One expansion-positive patient was homozygous for the “nonrisk” G allele of rs3849942, a polymorphism that has been used previously as a surrogate marker for the haplotype identified in 9p21-linked FTD-ALS families.4,7
Detection of a repeat expansion on the 9p21 presumed “nonrisk” haplotype suggests that mutation carriers may not all be descended from a common founder, in contrast to previous studies,4,7
and lends support to the hypothesis that the expansion has occurred on multiple occasions on multiple haplotype backgrounds.5
Screening of the neuropathologic cohort revealed that 3 cases with a prior clinical diagnosis of Alzheimer disease (AD) were positive for the C9ORF72
repeat expansion. These patients were not systematically recruited, nor subject to an extensive standardized clinical assessment, thus the details of their clinical presentations are limited. The degree of amnesia led to a diagnosis of AD, although in each case some atypical features were present. In this context, it is of interest that recent studies have highlighted the high prevalence of episodic memory dysfunction in bvFTD that in many instances is of the severity of that seen in AD, although it is accompanied by prominent behavioral symptomatology.20,21
In addition, Murray et al.22
recently reported that 3 C9ORF72
expansion-positive patients in their neuropathologic series were clinically diagnosed with AD. On the basis of these findings it would be prudent to include C9ORF72
in mutation screens for genetic causes of clinically diagnosed AD cases.

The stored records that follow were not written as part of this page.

/-- COEFFICIENT_REQUEST: during training a tap changes by one step; a step that would break R286, or for a tap that this FIR does not have, is not
applied and answered as at the limit (R287). -/
def execCoefficientRequest (l : Fin 192) (tap : Tap) (inc : Bool) (s : State) : Out :=
  let pg := Pg.lane l
  if !s.laneTrains l ∨ !s.bit pg Fld.LN_CTRL_TRAIN_EN then .next s
  else
    let pre := s.fld pg Fld.LN_TXFIR_PRE
    let main := s.fld pg Fld.LN_TXFIR_MAIN
    let post := s.fld pg Fld.LN_TXFIR_POST
    let f (x : Nat) : Option Nat := if inc then some (x + 1) else if x = 0 then none else some (x - 1)
    let next : Option (Nat × Nat × Nat) := match tap with
      | .pre => (f pre).map fun p => (p, main, post)
      | .main => (f main).map fun m => (pre, m, post)
      | .post => (f post).map fun p => (pre, main, p)
      | .other => none
    match next with
    | some (a, b, c) =>
      if tapsOk a b c then
        .next ((((s.setFld pg Fld.LN_TXFIR_PRE a).setFld pg Fld.LN_TXFIR_MAIN b).setFld pg Fld.LN_TXFIR_POST c).emit
          (.lane l (.coef false)))
      else .next (s.emit (.lane l (.coef true)))
    | none => .next (s.emit (.lane l (.coef true)))

/-! ### FEC, locks and loss of signal (R283, R292, R293, R312) -/

/-- FEC_CODEWORD: a corrected codeword counts in TRB4, an uncorrectable one in TRB5 and its data carries ERR (R283). -/
def execFecCodeword (l : Fin 192) (e : CodewordErr) (s : State) : Out :=
  let pg := Pg.lane l
  if s.fld pg Fld.LN_CTRL_FEC = 0 ∨ s.laneState l ≠ 3 then .next s
  else
    let x := s.lane l
    match e with
    | .clean => .next (s.setLane l { x with uncorr := 0 })
    | .corrected => .next ((s.setLane l { x with uncorr := 0 }).trb pg 4)
    | .uncorrectable => .next ((s.setLane l { x with uncorr := x.uncorr + 1, errMark := true }).trb pg 5)

/-- FEC_LOCK_LOSS: after 8 uncorrectable codewords in succession the lane retrains (R283). -/
def execFecLockLoss (l : Fin 192) (s : State) : Out :=
  let x := s.lane l
  if s.laneState l ≠ 3 ∨ x.uncorr < 8 then .next s
  else .next ((s.setLane l { x with uncorr := 0 }).laneRetrain l)

/-- CDR_LOCK_LOSS: the lock bit clears; the recovered reference of a timing lane is not valid then (R292). -/
def execCdrLockLoss (l : Fin 192) (s : State) : Out :=
  if s.laneState l < 2 then .next s else .next ((s.setFld (Pg.lane l) Fld.LN_STAT_CDR_LOCK 0).refSync l)

/-- BLOCK_LOCK_LOSS: block alignment is lost, or an invalid block or code is received; counted in TRB3 (R312). -/
def execBlockLockLoss (l : Fin 192) (invalidOnly : Bool) (s : State) : Out :=
  let pg := Pg.lane l
  if s.laneState l < 2 ∨ s.lanePcs l = 0 then .next s
  else .next ((if invalidOnly then s else s.setFld pg Fld.LN_STAT_BLOCK_LOCK 0).trb pg 3)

There are a number of limitations to this study. The cohorts were determined by availability of DNA samples. Patients with a family history of FTD may have been more motivated to consent to DNA analysis. The frequency of C9ORF72 expansion in this study may therefore be higher than in unselected FTD populations. Secondly, subjects in this study were primarily of European ancestry, as to be expected in an Australian population. Future studies in non-European ancestry populations would be of use in determining the relative contribution of the C9ORF72 expansion to disease in patients with different ethnicities.
We have demonstrated that the C9ORF72 hexanucleotide repeat expansion is a common cause of FTD in Australian populations and is particularly common in patients with FTD-ALS. It is characterized clinically by a high rate of psychosis and neuropathologically by FTLD-TDP type B pathology. The pathogenic mechanism of the repeat expansion in C9ORF72 requires elucidation. It is still not certain whether neuronal loss is wholly a consequence of a pathogenic gain of function of the expansion or if loss of the normal function of C9ORF72 can contribute to disease. If the pathogenic effects are partly due to loss of C9ORF72 function, future studies would benefit from screening other regions of this gene in expansion-negative patients with FTD and ALS to determine whether null mutations are another source of disease.